Reactive Programming
Easel is a reactive programming language. It helps to understand this so you can write code that works with the engine rather than against it.
What is Reactive Programming?
Reactive programming is a programming paradigm where you say what code depends on what state. Then, when the state changes, the engine automatically re-runs the code that depends on that state. Only the code that depends on the changed parts of the state will be re-run, so it is very efficient.
Reactive programming is used most often with user interface frameworks like React. In games, it has a lot of similarities to the idea of immediate mode rendering, for example used by Dear ImGui. Easel brings the concept of reactive programming to all of game development.
A minimal example
Let say you have a spaceship, and you want your spaceship to become more red as it takes damage. This is how you would do it in Easel, in a reactive way:
with Health {
ImageSprite(image=, radius=, color=(Health / MaxHealth).Mix(#f00, #fff))
}
The with block is what makes this code reactive.
The code block runs once, and then every time the Health changes,
allowing the sprite's color and the Health to stay in sync.
Think about state, not output
A common trap new Easel developers fall into is, they just wish they could, for example, change the sprite's color to red.
Why isn't there a SpriteColor property that I can just set to red? Why would a game engine not have this?
The pitfall is, if you are thinking about editing your sprite directly,
you are thinking too much about the output, and not enough about the state.
In what situation does your sprite become red?
Is it when your spaceship's health is low? Is it when you're holding a ruby? Is it when your character is angry?
Once you know state it depends on,
you can use a with block to make the sprite's color depend on that state.
Let's say you now understand that you want your sprite to be red when your character is angry. Now you have a decision to make about how you represent this.
- Is it a boolean flag?
pub prop unit.IsAngry = false - Is it a magnitude?
pub prop unit.Angriness = 100? - Is anger one of many possible emotions?
pub prop unit.Emotion = Emotion:Angry - Maybe other entities give you anger, and so it's a collector?
pub collector unit.Anger ~ Sum
Let's say anger is one of the many emotions. Now we can write a with block to link the sprite's color to the Emotion:
pub prop unit.Emotion = Emotion:Angry
pub symbol Emotion:Happy
pub symbol Emotion:Sad
pub symbol Emotion:Angry
pub fn unit.Dog() {
// ...
with Emotion {
let color = match Emotion {
Emotion:Happy => #ff0,
Emotion:Sad => #00f,
Emotion:Angry => #f00,
}
ImageSprite(image=, radius=, color=)
}
}
Think about the state first. Get that right, and then the output will follow naturally.

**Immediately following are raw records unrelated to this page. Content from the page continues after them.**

-- ==== Sys2Proof/Machine/Power.lean ====
section
/-!
DEFINITION. Power, clocks and coolant (chapter 20): the records, the coolant and regulator readings, the loop model and
the governor, the epoch boundary, and the SMBus and PMBus answers.
-/
namespace Sys2Proof.Machine
open Sys2Proof

/-- Changes the power unit. -/
def updPwr (f : PowerUnit → PowerUnit) (s : State) : State := { s with dev := { s.dev with pwr := f s.dev.pwr } }

/-- One event of a power counter (`PWR_CNT`). -/
def pwrCount (i n : Nat) (s : State) : State := updPwr (fun p => { p with cnt := bumpBy p.cnt i n }) s

/-- Hands the record of n bytes that a command read at REC_A (R515) to a check and a use. -/
def withRecord (m : Mbx) (n : Nat) (f : List Byte → State → Nat × Result × State) (s : State) : Nat × Result × State :=
  f (sliceBytes (mdata m) 0 n) s

/-- COOLANT_CONFIG (R548, Table 20.7). -/
def execCoolantConfig (m : Mbx) (s : State) : Host.Outcome State Fault Refusal :=
  runCmd m .pfMgmt [(24, 8)] (withRecord m 64 fun r s =>
    let c : Coolant := { dMin := fld r 0 2, dMax := fld r 2 2, valveDuty := fld r 4 2, valveTrip := fld r 6 2,
                         pRef := fld r 8 4, rNom := fld r 12 4, tNom := fld r 16 2, beta := fld r 18 2 }
    if c.dMin ≤ c.dMax ∧ c.dMax ≤ 1024 ∧ c.valveDuty ≤ 1024 ∧ c.valveTrip ≤ 1024 ∧ 100 ≤ c.pRef ∧ c.pRef ≤ 2500 ∧
        1000 ≤ c.rNom ∧ c.rNom ≤ 1000000 ∧ c.tNom ≤ 1600 ∧ 1000 ≤ c.beta ∧ c.beta ≤ 10000 ∧ onlyFields r [(0, 20)] then
      done (updPwr (fun p => { p with coolant := c }) s)
    else refuse stBadParam s) s

/-- GOV_CONFIG (R548, Table 20.7): it applies from the next planning edge, never at the one it is accepted on
(Table 20.8). -/
def execGovConfig (m : Mbx) (s : State) : Host.Outcome State Fault Refusal :=
  runCmd m .pfMgmt [(24, 8)] (withRecord m 64 fun r s =>
    let g : Governor := { fixed := bitAt (fld r 0 1) 0, fixedTier := fld r 1 1, tierFast := fld r 2 1, tPlan := fld r 4 2,
                          hyst := fld r 6 2, h := fld r 8 2, tau := fld r 10 2, rJ := fld r 12 4, pLeak := fld r 16 4,
                          pClk := fld r 20 4, kDyn := fld r 24 4, pCap := fld r 28 4 }
    if fld r 0 1 ≤ 1 ∧ g.fixedTier ≤ 3 ∧ g.tierFast ≤ 3 ∧ 960 ≤ g.tPlan ∧ g.tPlan ≤ 1600 ∧ g.hyst ≤ 160 ∧ 1 ≤ g.h ∧
        g.h ≤ 1000 ∧ 100 ≤ g.tau ∧ g.tau ≤ 60000 ∧ 1000 ≤ g.rJ ∧ g.rJ ≤ 100000 ∧ g.pLeak ≤ 2500 ∧ g.pClk ≤ 2500 ∧
        g.kDyn ≤ 2500 ∧ 100 ≤ g.pCap ∧ g.pCap ≤ 2500 ∧ onlyFields r [(0, 3), (4, 28)] then
      done (updPwr (fun p => { p with
        gov := match p.govNew with
          | some (x, t) => if t < s.now then x else p.gov
          | none => p.gov,
        govNew := some (g, s.now) }) s)
    else refuse stBadParam s) s

/-- TRIP_CONFIG (R548, Table 20.7). -/
def execTripConfig (m : Mbx) (s : State) : Host.Outcome State Fault Refusal :=
  runCmd m .pfMgmt [(24, 8)] (withRecord m 64 fun r s =>
    let t : Trip := { tTrip := fld r 0 2, tClear := fld r 2 2, hTrip := fld r 4 2, hClear := fld r 6 2, hold := fld r 8 4 }
    if t.tTrip ≤ 1680 ∧ t.tClear + 16 ≤ t.tTrip ∧ t.hTrip ≤ 1600 ∧ t.hClear + 16 ≤ t.hTrip ∧ 100 ≤ t.hold ∧
        t.hold ≤ 1000000 ∧ onlyFields r [(0, 12)] then
      done (updPwr (fun p => { p with trip := t }) s)
    else refuse stBadParam s) s

/-- `PWR_VID`: the fused set point codes of the four dies (R533), each from 30 to 50. -/
def vidCode (d : Nat) : Nat := 30 + (Config.vid d).toNat % 21
def pwrVid : Nat := (List.range 4).foldl (fun a d => a + vidCode d * 2 ^ (8 * d)) 0

/-- `THERM_STATUS`, `COOLANT_STATUS`, `GOV_STATUS` and `PWR_RAIL` (R549). -/
def thermStatus (p : PowerUnit) : Nat :=
  p.tjMax.toNat * 2 ^ 48 + p.hbmMax.toNat * 2 ^ 32 + p.hot.toNat * 2 ^ 8 + 8 * bit p.crit.isSome + 4 * bit p.tripOn +
    2 * bit p.thermOut.fault + bit p.thermIn.fault
def coolantStatus (p : PowerUnit) : Nat :=
  unsigned 16 p.thermOut.reading * 2 ^ 48 + unsigned 16 p.thermIn.reading * 2 ^ 32 + p.valve.toNat * 2 ^ 11 + p.pump.toNat
def govStatus (p : PowerUnit) : Nat :=
  p.xH.toNat * 2 ^ 48 + p.x0.toNat * 2 ^ 32 + p.pPred.toNat * 2 ^ 16 + p.reason.toNat * 2 ^ 8
def railReg (p : PowerUnit) (i : Nat) : Nat :=
  let r := Tab.get Rail.reset p.rails i
  r.volt % 65536 * 2 ^ 32 + r.power % 2 ^ 32

/-- POWER_QUERY (R548). -/
def execPowerQuery (m : Mbx) (s : State) : Host.Outcome State Fault Refusal :=
  runCmd m .any [] (fun s =>
    let p := s.dev.pwr
    (stOk, { fields := [], block := some (itemsBlock ([pwrVid, thermStatus p, coolantStatus p, govStatus p] ++
      (List.range 12).map (railReg p) ++ (List.range 7).map fun i => (Tab.get 0 p.cnt i).toNat)) }, s)) s

/-- The temperature of a thermistor in 1/16 °C, nearest (R539). -/
def thermistor (c : Coolant) (r : Nat) : Int :=
  let tn := F64.add (F64.ofFrac c.tNom 16) (F64.ofFrac 27315 100)
  let ln := F64.ofBits (Config.lnF64 (F64.ofFrac r c.rNom).bits)
  let inv := ((F64.ofInt 1).div tn).add (ln.div (F64.ofInt c.beta))
  ((((F64.ofInt 1).div inv).sub (F64.ofFrac 27315 100)).mul (F64.ofInt 16)).nearest

/-- One sample of a thermistor (R539): a resistance out of range is a fault that keeps the last good reading. -/
def sampleTherm (c : Coolant) (r : Nat) (t : Therm) : Therm × Bool :=
  if 100 ≤ r ∧ r ≤ 1000000 then
    let v := thermistor c r
    ({ t with samples := t.samples ++ [v], last := v, good := t.good + 1, fault := t.fault && decide (t.good + 1 < 10) }, false)
  else ({ t with samples := t.samples ++ [t.last], good := 0, fault := true }, true)

/-- COOLANT_SAMPLE (R539): both thermistors are measured every 1,966,080 ridge ticks. -/
def execCoolantSample (rIn rOut : BitVec 32) (s : State) : Host.Outcome State Fault Refusal :=
  if s.now % msTicks ≠ 0 then .next s
  else
    let p := s.dev.pwr
    let a := sampleTherm p.coolant rIn.toNat p.thermIn
    let b := sampleTherm p.coolant rOut.toNat p.thermOut
    .next (pwrCount 3 (bit a.2 + bit b.2) (updPwr (fun p => { p with thermIn := a.1, thermOut := b.1 }) s))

Reactivity and performance
Easel is designed around a one-way transformation from state to output. For that reason, unlike other game engines, you can't read back or edit any properties of a sprite once you've created it. No reading back its color, size, shape, etc.
This allows the engine to become even more optimized. When you make a sprite in Easel, it gets converted into vertices ready for rendering. This loses the original inputs that you used to create the sprite, but it allows the engine to render the sprite much faster. Easel relies on the fact that your game state is the source of truth, and so if you need to edit the sprite, you are already storing everything necessary to re-create the sprite with the new properties.